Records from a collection

-- ==== Sys2Proof/Laws/ChangesInWatch.lean ====
section
/-! SUPPORT. What each function of Watch.lean changes at most: one lemma for each. -/

namespace Sys2Proof.Machine

theorem journal_changes {L : List Part} {s t0 : State} (hL : sub [.regs, .book] L = true) (h0t : Changes L s t0) (a1 : Sys2Proof.Machine.FaultRec) (a2 : Nat) :
    Changes L s (journal t0 a1 a2) := by
  unfold journal
  extract_lets -merge -useContext x0 x1 x2 x3 x4 x5
  try clear_value x0 x1 x3 x5
  have h6 : Changes L s x2 := State.evt_changes (sub_of hL rfl) (State.inc32_changes (sub_of hL rfl) h0t _) _ _
  have h7 : Changes L s x4 := State.stageLine_changes (sub_of hL rfl) h0t _ _ _ _ _
  try clear_value x2 x4
  exact Changes.ite h0t (Changes.ite (Changes.set_book (sub_of hL rfl) h0t _) (Changes.ite (Changes.set_book (sub_of hL rfl) h6 _) (Changes.set_book (sub_of hL rfl) h7 _)))

theorem faultSummary_changes {L : List Part} {s t0 : State} (hL : sub [.regs, .book] L = true) (h0t : Changes L s t0) :
    Changes L s (faultSummary t0) := by
  unfold faultSummary
  extract_lets -merge -useContext x0 x1 x2
  try clear_value x0 x1
  have h3 : Changes L s x2 := Changes.set_book (sub_of hL rfl) h0t _
  try clear_value x2
  exact Changes.ite h3 (State.stageLine_changes (sub_of hL rfl) h3 _ _ _ _ _)

theorem bootParity_changes {L : List Part} {s t0 : State} (hL : sub [.regs, .boot] L = true) (h0t : Changes L s t0) :
    Changes L s (bootParity t0) := by
  unfold bootParity
  extract_lets -merge -useContext x0 x1
  try clear_value x0
  have h2 : Changes L s x1 := Changes.set_boot (sub_of hL rfl) h0t _
  try clear_value x1
  exact Changes.ite (State.setReg_changes (sub_of hL rfl) (State.setBit_changes (sub_of hL rfl) h2 _ _ _) _ _) (State.setF_changes (sub_of hL rfl) (State.setF_changes (sub_of hL rfl) h2 _ _ _ _) _ _ _ _)

theorem faultEffect_changes {L : List Part} {s t0 : State} (hL : sub [.regs, .boot] L = true) (h0t : Changes L s t0) (a1 : Sys2Proof.Machine.FaultRec) :
    Changes L s (faultEffect t0 a1) := by
  unfold faultEffect
  extract_lets -merge -useContext x0
  have h1 : Changes L s x0 := by
    unfold x0
    split
    · rename_i x2 x3 heq4
      exact State.setCause_changes (sub_of hL rfl) (State.unitDegraded_changes (sub_of hL rfl) h0t _ _) _
    · rename_i x5 heq6
      exact h0t
  try clear_value x0
  split
  · rename_i x7 x8 heq9
    exact Changes.ite (bootParity_changes (sub_of hL rfl) h1) (State.recoverReq_changes (sub_of hL rfl) h1 _)
  · rename_i x10 heq11
    exact h1

theorem logFault_changes {L : List Part} {s t0 : State} (hL : sub [.regs, .book, .boot] L = true) (h0t : Changes L s t0) (a1 : Sys2Proof.Machine.FaultRec) :
    Changes L s (logFault t0 a1) := by
  unfold logFault
  extract_lets -merge -useContext x0 x1 x2 x3
  try clear_value x0
  have h4 : Changes L s x1 := State.setN_changes (sub_of hL rfl) (State.setN_changes (sub_of hL rfl) h0t _ _) _ _
  have h5 : Changes L s x2 := State.inc32_changes (sub_of hL rfl) (State.setN_changes (sub_of hL rfl) h4 _ _) _
  have h6 : Changes L s x3 := State.setBit_changes (sub_of hL rfl) (State.setN_changes (sub_of hL rfl) h5 _ _) _ _ _
  try clear_value x1 x2 x3
  exact State.evt_changes (sub_of hL rfl) (journal_changes (sub_of hL rfl) (faultEffect_changes (sub_of hL rfl) h6 _) _ _) _ _

theorem faultLog_changes {L : List Part} {s t0 : State} (hL : sub [.regs, .book, .faults, .boot] L = true) (h0t : Changes L s t0) :
    Changes L s (faultLog t0) := by
  unfold faultLog
  split
  · rename_i x0 heq1
    exact h0t
  · rename_i x2 x3 heq4
    exact logFault_changes (sub_of hL rfl) (Changes.set_faults (sub_of hL rfl) h0t _) _

theorem watchStart_changes {L : List Part} {s t0 : State} (hL : sub [.regs, .stp] L = true) (h0t : Changes L s t0) :
    Changes L s (watchStart t0) := by
  unfold watchStart
  extract_lets -merge -useContext x0
  have h1 : Changes L s x0 := State.toFrameStart_changes (sub_of hL rfl) h0t
  try clear_value x0
  exact Changes.ite (State.enterFrame_changes (sub_of hL rfl) h1 _ _) h1

theorem settleCauses_changes {L : List Part} {s t0 : State} (hL : sub [.regs] L = true) (h0t : Changes L s t0) :
    Changes L s (settleCauses t0) := by
  unfold settleCauses
  extract_lets -merge -useContext x0 x1 x2
  have h3 : Changes L s x0 := settlePaths_changes (sub_of hL rfl) (settleClp_changes (sub_of hL rfl) (State.sparesCause_changes (sub_of hL rfl) h0t))
  have h4 : Changes L s x1 := Changes.ite (State.clearCause_changes (sub_of hL rfl) h3 _) h3
  have h5 : Changes L s x2 := Changes.ite (State.clearCause_changes (sub_of hL rfl) h4 _) h4
  try clear_value x0 x1 x2
  exact Changes.ite h5 (State.clearCause_changes (sub_of hL rfl) h5 _)

theorem enterService_changes {L : List Part} {s t0 : State} (hL : sub [.regs, .book] L = true) (h0t : Changes L s t0) (a1 : Bool) :
    Changes L s (enterService t0 a1) := by
  unfold enterService
  extract_lets -merge -useContext x0
  have h1 : Changes L s x0 := State.setMode_changes (sub_of hL rfl) h0t _
  try clear_value x0
  exact snapshot_changes (sub_of hL rfl) (Changes.ite (State.evt_changes (sub_of hL rfl) h1 _ _) h1)

theorem serviceReentry_changes {L : List Part} {s t0 : State} (hL : sub [.regs, .stp, .book] L = true) (h0t : Changes L s t0) :
    Changes L s (serviceReentry t0) := by
  unfold serviceReentry
  refine Changes.ite ?_ ?_
  · exact h0t
  · extract_lets -merge -useContext x0
    have h1 : Changes L s x0 := settleCauses_changes (sub_of hL rfl) (watchStart_changes (sub_of hL rfl) h0t)
    try clear_value x0
    exact Changes.ite (enterService_changes (sub_of hL rfl) h1 _) h1

theorem reinitReeve_changes {L : List Part} {s t0 : State} (hL : sub [.regs, .rv] L = true) (h0t : Changes L s t0) :
    Changes L s (reinitReeve t0) := by
  unfold reinitReeve
  extract_lets -merge -useContext x0 x1
  try clear_value x1
  have h2 : Changes L s x0 := Changes.foldl (fun x3 _ h4 => (State.setPair_changes (sub_of hL rfl) h4 _ _)) h0t
  try clear_value x0
  exact State.offer_changes (sub_of hL rfl) (Changes.foldl (fun x5 _ h6 => (State.newReadiness_changes (sub_of hL rfl) h6 _ _)) h2)

theorem reinitSource_changes {L : List Part} {s t0 : State} (hL : sub [.regs] L = true) (h0t : Changes L s t0) (a1 : Nat) :
    Changes L s (reinitSource t0 a1) := by
  unfold reinitSource
  extract_lets -merge -useContext x0
  have h1 : Changes L s x0 := State.setActive_changes (sub_of hL rfl) h0t _ _
  try clear_value x0
  exact Changes.ite h1 (Changes.ite (Changes.ite (State.setPending_changes (sub_of hL rfl) h1 _ _) h1) (State.setPending_changes (sub_of hL rfl) h1 _ _))

theorem reinitBelfry_changes {L : List Part} {s t0 : State} (hL : sub [.regs, .pins, .rv, .bf] L = true) (h0t : Changes L s t0) :
    Changes L s (reinitBelfry t0) := by
  unfold reinitBelfry
  refine State.updateLines_changes (sub_of hL rfl) ?_
  refine Changes.foldl (fun x0 _ h1 => ?_) ?_
  · exact reinitSource_changes (sub_of hL rfl) h1 _
  · exact Changes.set_bf (sub_of hL rfl) h0t _

theorem reinitBlocks_changes {L : List Part} {s t0 : State} (hL : sub [.regs, .pins, .rv, .bf, .hbm] L = true) (h0t : Changes L s t0) :
    Changes L s (reinitBlocks t0) := by
  unfold reinitBlocks
  extract_lets -merge -useContext x0 x1 x2
  have h3 : Changes L s x0 := Changes.ite (reinitReeve_changes (sub_of hL rfl) h0t) h0t
  have h4 : Changes L s x1 := Changes.ite (reinitBelfry_changes (sub_of hL rfl) h3) h3
  have h5 : Changes L s x2 := Changes.ite (resetMatrix_changes (sub_of hL rfl) h4) h4
  try clear_value x0 x1 x2
  exact Changes.foldl (fun x6 _ h7 => (State.setBit_changes (sub_of hL rfl) h7 _ _ _)) h5

theorem serveRequests_changes {L : List Part} {s t0 : State} (hL : sub [.regs, .pins, .rv, .bf, .hbm] L = true) (h0t : Changes L s t0) :
    Changes L s (serveRequests t0) := by
  unfold serveRequests
  exact nextRetrain_changes (sub_of hL rfl) (reinitBlocks_changes (sub_of hL rfl) h0t)

theorem enterRecovery_changes {L : List Part} {s t0 : State} (hL : sub [.regs, .chans] L = true) (h0t : Changes L s t0) :
    Changes L s (enterRecovery t0) := by
  unfold enterRecovery
  extract_lets -merge -useContext x0
  have h1 : Changes L s x0 := State.evt_changes (sub_of hL rfl) (State.setMode_changes (sub_of hL rfl) h0t _) _ _
  try clear_value x0
  exact Changes.foldl (fun x2 _ h3 => (State.modChan_changes (sub_of hL rfl) h3 _ _)) h1

theorem recoveryEntry_changes {L : List Part} {s t0 : State} (hL : sub [.regs, .pins, .stp, .chans, .rv, .bf, .hbm] L = true) (h0t : Changes L s t0) :
    Changes L s (recoveryEntry t0) := by
  unfold recoveryEntry
  exact Changes.ite h0t (Changes.ite (serveRequests_changes (sub_of hL rfl) (enterRecovery_changes (sub_of hL rfl) (watchStart_changes (sub_of hL rfl) h0t))) (Changes.ite h0t (serveRequests_changes (sub_of hL rfl) h0t)))

theorem recoveryExit_changes {L : List Part} {s t0 : State} (hL : sub [.regs, .book, .twin, .sent] L = true) (h0t : Changes L s t0) :
    Changes L s (recoveryExit t0) := by
  unfold recoveryExit
  exact Changes.ite (State.requestResync_changes (sub_of hL rfl) (Changes.ite (enterService_changes (sub_of hL rfl) h0t _) (State.evt_changes (sub_of hL rfl) (State.setMode_changes (sub_of hL rfl) h0t _) _ _)) _) h0t

theorem watchStatClr_changes {L : List Part} {s t0 : State} (hL : sub [.regs] L = true) (h0t : Changes L s t0) :
    Changes L s (watchStatClr t0) := by
  unfold watchStatClr
  exact Changes.ite (State.clearRegs_changes (sub_of hL rfl) h0t _) h0t

theorem testFailed_changes {L : List Part} {s t0 : State} (hL : sub [.regs] L = true) (h0t : Changes L s t0) :
    Changes L s (testFailed t0) := by
  unfold testFailed
  exact State.evt_changes (sub_of hL rfl) (State.inc32_changes (sub_of hL rfl) h0t _) _ _

theorem testOver_changes {L : List Part} {s t0 : State} (hL : sub [.eng] L = true) (h0t : Changes L s t0) (a1 : Nat) :
    Changes L s (testOver t0 a1) := by
  unfold testOver
  exact Changes.ite h0t (Changes.set_eng (sub_of hL rfl) h0t _)

theorem loanTestComplete_changes {L : List Part} {s t0 : State} (hL : sub [.regs, .chans, .eng, .faults] L = true) (h0t : Changes L s t0) (a1 : Nat) :
    Changes L s (loanTestComplete t0 a1) := by
  unfold loanTestComplete
  split
  · rename_i x0 heq1
    exact h0t
  · rename_i x2 x3 heq4
    refine Changes.ite ?_ ?_
    · exact h0t
    · extract_lets -merge -useContext x5 x6
      try clear_value x6
      have h7 : Changes L s x5 := State.inc32_changes (sub_of hL rfl) h0t _
      try clear_value x5
      exact Changes.ite (Changes.set_eng (sub_of hL rfl) h7 _) (State.failEngine_changes (sub_of hL rfl) (State.raise_changes (sub_of hL rfl) (testFailed_changes (sub_of hL rfl) (State.inc32_changes (sub_of hL rfl) h7 _)) _ _ _ _) _)

theorem plotMarchTest_changes {L : List Part} {s t0 : State} (hL : sub [.regs, .chans, .eng, .mill, .faults] L = true) (h0t : Changes L s t0) (a1 : Nat) (a2 : Bool) :
    Changes L s (plotMarchTest t0 a1 a2) := by
  unfold plotMarchTest
  refine Changes.ite ?_ ?_
  · extract_lets -merge -useContext x0
    have h1 : Changes L s x0 := State.inc32_changes (sub_of hL rfl) (testOver_changes (sub_of hL rfl) h0t _) _
    try clear_value x0
    exact Changes.ite h1 (plotFaulty_changes (sub_of hL rfl) (testFailed_changes (sub_of hL rfl) h1) _)
  · exact h0t

theorem scrubOn_changes {L : List Part} {s t0 : State} (hL : sub [.regs, .eng] L = true) (h0t : Changes L s t0) :
    Changes L s (scrubOn t0) := by
  unfold scrubOn
  refine Changes.ite ?_ ?_
  · extract_lets -merge -useContext x0 x1
    try clear_value x0
    have h2 : Changes L s x1 := Changes.set_eng (sub_of hL rfl) h0t _
    try clear_value x1
    exact State.setN_changes (sub_of hL rfl) h2 _ _
  · extract_lets -merge -useContext x3 x4
    try clear_value x3
    have h5 : Changes L s x4 := Changes.set_eng (sub_of hL rfl) h0t _
    try clear_value x4
    exact State.evt_changes (sub_of hL rfl) (State.inc32_changes (sub_of hL rfl) (State.setReg_changes (sub_of hL rfl) h5 _ _) _) _ _

theorem patrolScrub_changes {L : List Part} {s t0 : State} (hL : sub [.regs, .eng, .hbm, .faults] L = true) (h0t : Changes L s t0) (a1 : Sys2Proof.ReadErr) :
    Changes L s (patrolScrub t0 a1) := by
  unfold patrolScrub
  refine Changes.ite ?_ ?_
  · exact h0t
  · extract_lets -merge -useContext x0 x1
    try clear_value x0
    have h2 : Changes L s x1 := scrubOn_changes (sub_of hL rfl) (testOver_changes (sub_of hL rfl) h0t _)
    try clear_value x1
    split
    · rename_i x3 heq4
      exact h2
    · rename_i x5 x6 heq7
      split
      · rename_i x8
        exact h2
      · rename_i x9
        exact h2
      · rename_i x10
        exact noteCorr_changes (sub_of hL rfl) h2 _
      · rename_i x11
        exact testFailed_changes (sub_of hL rfl) (noteUncorr_changes (sub_of hL rfl) h2 _ _)

theorem matrixPathTest_changes {L : List Part} {s t0 : State} (hL : sub [.regs, .eng, .faults] L = true) (h0t : Changes L s t0) (a1 : Bool) :
    Changes L s (matrixPathTest t0 a1) := by
  unfold matrixPathTest
  refine Changes.ite ?_ ?_
  · extract_lets -merge -useContext x0 x1 x2 x3
    try clear_value x0 x1
    have h4 : Changes L s x2 := testOver_changes (sub_of hL rfl) (Changes.set_eng (sub_of hL rfl) h0t _) _
    have h5 : Changes L s x3 := State.inc32_changes (sub_of hL rfl) h4 _
    try clear_value x2 x3
    exact Changes.ite h5 (State.raise_changes (sub_of hL rfl) (testFailed_changes (sub_of hL rfl) h5) _ _ _ _)
  · exact h0t

theorem lanePrbsTest_changes {L : List Part} {s t0 : State} (hL : sub [.regs, .eng, .faults] L = true) (h0t : Changes L s t0) (a1 : Nat) (a2 : Nat) (a3 : Bool) :
    Changes L s (lanePrbsTest t0 a1 a2 a3) := by
  unfold lanePrbsTest
  refine Changes.ite ?_ ?_
  · extract_lets -merge -useContext x0
    have h1 : Changes L s x0 := State.inc32_changes (sub_of hL rfl) (testOver_changes (sub_of hL rfl) h0t _) _
    try clear_value x0
    exact Changes.ite h1 (State.raise_changes (sub_of hL rfl) (State.evt_changes (sub_of hL rfl) (setLaneFailed_changes (sub_of hL rfl) (setLaneSt_changes (sub_of hL rfl) (testFailed_changes (sub_of hL rfl) h1) _ _ _) _ _ _) _ _) _ _ _ _)
  · exact h0t

theorem sextonEnableWrite_changes {L : List Part} {s t0 : State} (hL : sub [.regs, .eng] L = true) (h0t : Changes L s t0) (a1 : Bool) :
    Changes L s (sextonEnableWrite t0 a1) := by
  unfold sextonEnableWrite
  refine Changes.ite ?_ ?_
  · exact h0t
  · extract_lets -merge -useContext x0 x1
    try clear_value x0
    have h2 : Changes L s x1 := Changes.ite (Changes.set_eng (sub_of hL rfl) h0t _) h0t
    try clear_value x1
    exact State.guarantee_changes (sub_of hL rfl) (State.setBit_changes (sub_of hL rfl) h2 _ _ _)

theorem sextonStatClr_changes {L : List Part} {s t0 : State} (hL : sub [.regs] L = true) (h0t : Changes L s t0) :
    Changes L s (sextonStatClr t0) := by
  unfold sextonStatClr
  exact Changes.ite (State.clearRegs_changes (sub_of hL rfl) h0t _) h0t

end Sys2Proof.Machine
end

▶ Task directions
As listed above, the lines from the line with "Changes L s (reinitBlocks t0) := by" to the line with "exact Changes.foldl (fun x6" are to be echoed exactly, with both ends included and nothing added.

▶ Result of this task
    Changes L s (reinitBlocks t0) := by
  unfold reinitBlocks
  extract_lets -merge -useContext x0 x1 x2
  have h3 : Changes L s x0 := Changes.ite (reinitReeve_changes (sub_of hL rfl) h0t) h0t
  have h4 : Changes L s x1 := Changes.ite (reinitBelfry_changes (sub_of hL rfl) h3) h3
  have h5 : Changes L s x2 := Changes.ite (resetMatrix_changes (sub_of hL rfl) h4) h4
  try clear_value x0 x1 x2
  exact Changes.foldl (fun x6 _ h7 => (State.setBit_changes (sub_of hL rfl) h7 _ _ _)) h5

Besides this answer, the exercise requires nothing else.